§ About this task: Retype the data exactly, so that every line matches the original.

════════

def execSincosConversion (l : LaneId) (sin cos : BitVec 14) (t10 : Nat) (s : State) : Out :=
  onLaneIf l (fun L => L.converts && L.hasSc l) (sincos l sin cos t10) s

/-! ## The own angle (R204) -/

/-- The own count in 1/65,536 period at an instant, with the conversion's delay of 1.0 µs, extrapolated by at most 1.5 µs. -/
def countAt (t10 : Nat) (L : LaneSt) : Int :=
  let span : Int := min 150 ((t10 : Int) - L.sen.conv10 + 100)
  (L.sen.period : Int) * 65536 + L.sen.phase.toNat + roundDiv (L.sen.prevDelta.toInt * span) 50

def ownMech (t10 : Nat) (L : LaneSt) : Word := mechOf L.obs.n (countAt t10 L)

/-- The own position word at an instant. -/
def wordAt (t10 : Nat) (L : LaneSt) : Word :=
  let span : Int := min 150 ((t10 : Int) - L.sen.conv10 + 100)
  L.sen.word + BitVec.ofInt 32 (roundDiv (L.sen.prevDelta.toInt * span) 50)

/-! ## Alignment (R206, R208) -/

/-- The period count whose mechanical angle at the instant lies nearest a given one. -/
def nearestPeriod (t10 : Nat) (th : Word) (L : LaneSt) : Nat :=
  let n := L.obs.n
  let frac := countAt t10 L - (L.sen.period : Int) * 65536
  (roundDiv ((th.toNat * n : Nat) - frac * 65536) 4294967296 % n).toNat

/-- How far the electrical angle of period count `k` lies from an edge angle, in 1/(N × 2⁴⁸) turn. -/
def edgeMiss (o : ObsPar) (frac : Int) (e : Word) (k : Nat) : Int :=
  let turn : Int := o.n * 281474976710656
  let d := o.pp * ((k : Int) * 65536 + frac) * 4294967296 + ((o.ofs.toNat : Int) - e.toNat) * (o.n * 65536)
  absI ((d + turn / 2) % turn - turn / 2)

/-- The first of the period counts with the least miss. -/
def bestPeriod (miss : Nat → Int) : Nat → Nat → Nat
  | 0, best => best
  | k + 1, best => let b := bestPeriod miss k best; if miss k < miss b then k else b

/-- Align from a Hall edge; the alignment fails outside SENSE_ALIGN_TOL. -/
def alignEdge (me : LaneId) (t10 : Nat) (e : Word) (L : LaneSt) : LaneSt :=
  let o := L.obs
  let frac := countAt t10 L - (L.sen.period : Int) * 65536
  let k := bestPeriod (edgeMiss o frac e) o.n 0
  if L.host.run.nat Item.alignTol * (o.n * 281474976710656 : Int) < edgeMiss o frac e k * 36000 then L else setAligned me k L

/-- Align from the vote, or from the phase where a conversion has been (R206). -/
def alignVote (me : LaneId) (t10 : Nat) (L : LaneSt) : LaneSt :=
  if !L.ownValid me || L.sen.aligned || !L.located then L
  else match L.sen.othersPos with
    | some th => setAligned me (nearestPeriod t10 th L) L
    | none => alignPhase me L

/-! ## Halls (R211–R214) -/

/-- A Hall error: the interval and the run of neighbouring transitions start again; the rest follows at the next fast sample. -/
def hallError (L : LaneSt) : LaneSt :=
  { L with sen := { L.sen with hallPending := L.sen.hallPending + 1, hallRun := 0, lastEdge10 := none, edgeDt := none,
                               hallSpdValid := false } }

/-- An edge between neighbouring states: its number, and whether it is in reverse. -/
def hallEdge (me : LaneId) (n : Nat) (rev : Bool) (t10 : Nat) (L : LaneSt) : LaneSt :=
  let e := edgeAngle L.host.run n
  let tol : Int := L.host.run.nat Item.alignTol
  let live := L.ownValid me && L.located
  let meas := elecOf L.obs (ownMech t10 L)
  let L := if live && L.sen.aligned then { L with sen := { L.sen with edgeAngle := meas } } else L
  let dt := match L.sen.lastEdge10 with
    | some t => if L.sen.edgeDir == rev then some (t10 - t) else none
    | none => none
  let L := { L with sen := { L.sen with edgeIndex := BitVec.ofNat 3 n, edgeDir := rev } }
  if live && L.sen.aligned && tol * 4294967296 < absI (wrapDiff meas e) * 36000 then hallError L
  else
    let L := if live && !L.sen.aligned then alignEdge me t10 e L else L
    let x := L.sen
    { L with sen := { x with lastEdge10 := some t10, edgeDt := dt,
                             hallSpdValid := dt.isSome, hallRun := x.hallRun + 1,
                             hallValid := x.hallValid || (2 ≤ x.hallRun + 1 && !x.hallFailed && x.hallPending = 0),
                             extEdge := if x.source == .extrapolating then some e else x.extEdge },
             mot := { L.mot with revSlow := false } }

/-- HALL_STATE_ACCEPTED on the running lane: a state that has held for SENSE_HALL_FILT, with the time of its first sample. -/
def hallAccept (me : LaneId) (h : BitVec 3) (t10 : Nat) (L : LaneSt) : LaneSt :=
  let seen := L.sen.hallSeen
  let prev := if seen then hallIdx L.sen.hallState else none
  let L := { L with sen := { L.sen with hallState := h, hallSeen := true } }
  match prev, hallIdx h with
  | _, none => hallError L
  | none, some _ =>
    { L with sen := { L.sen with hallRun := 0, lastEdge10 := none, edgeDt := none, hallSpdValid := false,
                                 hallValid := L.sen.hallValid || !seen } }
  | some i, some j =>
    if i = j then L
    else if j = (i + 1) % 6 then hallEdge me j false t10 L
    else if i = (j + 1) % 6 then hallEdge me i true t10 L
    else hallError L

/-- HALL_GLITCH. -/
def execHallGlitch (l : LaneId) (s : State) : Out :=
  onLaneIf l (fun L => L.converts && L.hasHall l)
    (fun L => { L with sen := { L.sen with hallGlitch := satInc L.sen.hallGlitch } }) s

/-- The Hall errors since the last fast sample are raised (R212). -/
def takeHallErrors (me : LaneId) (L : LaneSt) : LaneSt :=
  let n := L.sen.hallPending
  if n = 0 then L
  else
    let ts := (L.sen.hallErrTimes.filter fun t => L.time.clk10 < t + 100000000) ++ List.replicate n L.time.clk10
    let failed := L.sen.hallFailed || 3 ≤ ts.length
    let L := { L with sen := { L.sen with hallPending := 0, hallErr := satAdd L.sen.hallErr n, hallErrTimes := ts, hallFailed := failed,
                                          hallValid := 2 ≤ L.sen.hallRun && !failed },
                      eng := { L.eng with ucRaised := true } }
    postSense me 0x31 clsUc (report me 0x39 0 0 L)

════════

§ Answer section:
def execSincosConversion (l : LaneId) (sin cos : BitVec 14) (t10 : Nat) (s : State) : Out :=
  onLaneIf l (fun L => L.converts && L.hasSc l) (sincos l sin cos t10) s

/-! ## The own angle (R204) -/

/-- The own count in 1/65,536 period at an instant, with the conversion's delay of 1.0 µs, extrapolated by at most 1.5 µs. -/
def countAt (t10 : Nat) (L : LaneSt) : Int :=
  let span : Int := min 150 ((t10 : Int) - L.sen.conv10 + 100)
  (L.sen.period : Int) * 65536 + L.sen.phase.toNat + roundDiv (L.sen.prevDelta.toInt * span) 50

def ownMech (t10 : Nat) (L : LaneSt) : Word := mechOf L.obs.n (countAt t10 L)

/-- The own position word at an instant. -/
def wordAt (t10 : Nat) (L : LaneSt) : Word :=
  let span : Int := min 150 ((t10 : Int) - L.sen.conv10 + 100)
  L.sen.word + BitVec.ofInt 32 (roundDiv (L.sen.prevDelta.toInt * span) 50)

/-! ## Alignment (R206, R208) -/

/-- The period count whose mechanical angle at the instant lies nearest a given one. -/
def nearestPeriod (t10 : Nat) (th : Word) (L : LaneSt) : Nat :=
  let n := L.obs.n
  let frac := countAt t10 L - (L.sen.period : Int) * 65536
  (roundDiv ((th.toNat * n : Nat) - frac * 65536) 4294967296 % n).toNat

/-- How far the electrical angle of period count `k` lies from an edge angle, in 1/(N × 2⁴⁸) turn. -/
def edgeMiss (o : ObsPar) (frac : Int) (e : Word) (k : Nat) : Int :=
  let turn : Int := o.n * 281474976710656
  let d := o.pp * ((k : Int) * 65536 + frac) * 4294967296 + ((o.ofs.toNat : Int) - e.toNat) * (o.n * 65536)
  absI ((d + turn / 2) % turn - turn / 2)

/-- The first of the period counts with the least miss. -/
def bestPeriod (miss : Nat → Int) : Nat → Nat → Nat
  | 0, best => best
  | k + 1, best => let b := bestPeriod miss k best; if miss k < miss b then k else b

/-- Align from a Hall edge; the alignment fails outside SENSE_ALIGN_TOL. -/
def alignEdge (me : LaneId) (t10 : Nat) (e : Word) (L : LaneSt) : LaneSt :=
  let o := L.obs
  let frac := countAt t10 L - (L.sen.period : Int) * 65536
  let k := bestPeriod (edgeMiss o frac e) o.n 0
  if L.host.run.nat Item.alignTol * (o.n * 281474976710656 : Int) < edgeMiss o frac e k * 36000 then L else setAligned me k L

/-- Align from the vote, or from the phase where a conversion has been (R206). -/
def alignVote (me : LaneId) (t10 : Nat) (L : LaneSt) : LaneSt :=
  if !L.ownValid me || L.sen.aligned || !L.located then L
  else match L.sen.othersPos with
    | some th => setAligned me (nearestPeriod t10 th L) L
    | none => alignPhase me L

/-! ## Halls (R211–R214) -/

/-- A Hall error: the interval and the run of neighbouring transitions start again; the rest follows at the next fast sample. -/
def hallError (L : LaneSt) : LaneSt :=
  { L with sen := { L.sen with hallPending := L.sen.hallPending + 1, hallRun := 0, lastEdge10 := none, edgeDt := none,
                               hallSpdValid := false } }

/-- An edge between neighbouring states: its number, and whether it is in reverse. -/
def hallEdge (me : LaneId) (n : Nat) (rev : Bool) (t10 : Nat) (L : LaneSt) : LaneSt :=
  let e := edgeAngle L.host.run n
  let tol : Int := L.host.run.nat Item.alignTol
  let live := L.ownValid me && L.located
  let meas := elecOf L.obs (ownMech t10 L)
  let L := if live && L.sen.aligned then { L with sen := { L.sen with edgeAngle := meas } } else L
  let dt := match L.sen.lastEdge10 with
    | some t => if L.sen.edgeDir == rev then some (t10 - t) else none
    | none => none
  let L := { L with sen := { L.sen with edgeIndex := BitVec.ofNat 3 n, edgeDir := rev } }
  if live && L.sen.aligned && tol * 4294967296 < absI (wrapDiff meas e) * 36000 then hallError L
  else
    let L := if live && !L.sen.aligned then alignEdge me t10 e L else L
    let x := L.sen
    { L with sen := { x with lastEdge10 := some t10, edgeDt := dt,
                             hallSpdValid := dt.isSome, hallRun := x.hallRun + 1,
                             hallValid := x.hallValid || (2 ≤ x.hallRun + 1 && !x.hallFailed && x.hallPending = 0),
                             extEdge := if x.source == .extrapolating then some e else x.extEdge },
             mot := { L.mot with revSlow := false } }

/-- HALL_STATE_ACCEPTED on the running lane: a state that has held for SENSE_HALL_FILT, with the time of its first sample. -/
def hallAccept (me : LaneId) (h : BitVec 3) (t10 : Nat) (L : LaneSt) : LaneSt :=
  let seen := L.sen.hallSeen
  let prev := if seen then hallIdx L.sen.hallState else none
  let L := { L with sen := { L.sen with hallState := h, hallSeen := true } }
  match prev, hallIdx h with
  | _, none => hallError L
  | none, some _ =>
    { L with sen := { L.sen with hallRun := 0, lastEdge10 := none, edgeDt := none, hallSpdValid := false,
                                 hallValid := L.sen.hallValid || !seen } }
  | some i, some j =>
    if i = j then L
    else if j = (i + 1) % 6 then hallEdge me j false t10 L
    else if i = (j + 1) % 6 then hallEdge me i true t10 L
    else hallError L

/-- HALL_GLITCH. -/
def execHallGlitch (l : LaneId) (s : State) : Out :=
  onLaneIf l (fun L => L.converts && L.hasHall l)
    (fun L => { L with sen := { L.sen with hallGlitch := satInc L.sen.hallGlitch } }) s

/-- The Hall errors since the last fast sample are raised (R212). -/
def takeHallErrors (me : LaneId) (L : LaneSt) : LaneSt :=
  let n := L.sen.hallPending
  if n = 0 then L
  else
    let ts := (L.sen.hallErrTimes.filter fun t => L.time.clk10 < t + 100000000) ++ List.replicate n L.time.clk10
    let failed := L.sen.hallFailed || 3 ≤ ts.length
    let L := { L with sen := { L.sen with hallPending := 0, hallErr := satAdd L.sen.hallErr n, hallErrTimes := ts, hallFailed := failed,
                                          hallValid := 2 ≤ L.sen.hallRun && !failed },
                      eng := { L.eng with ucRaised := true } }
    postSense me 0x31 clsUc (report me 0x39 0 0 L)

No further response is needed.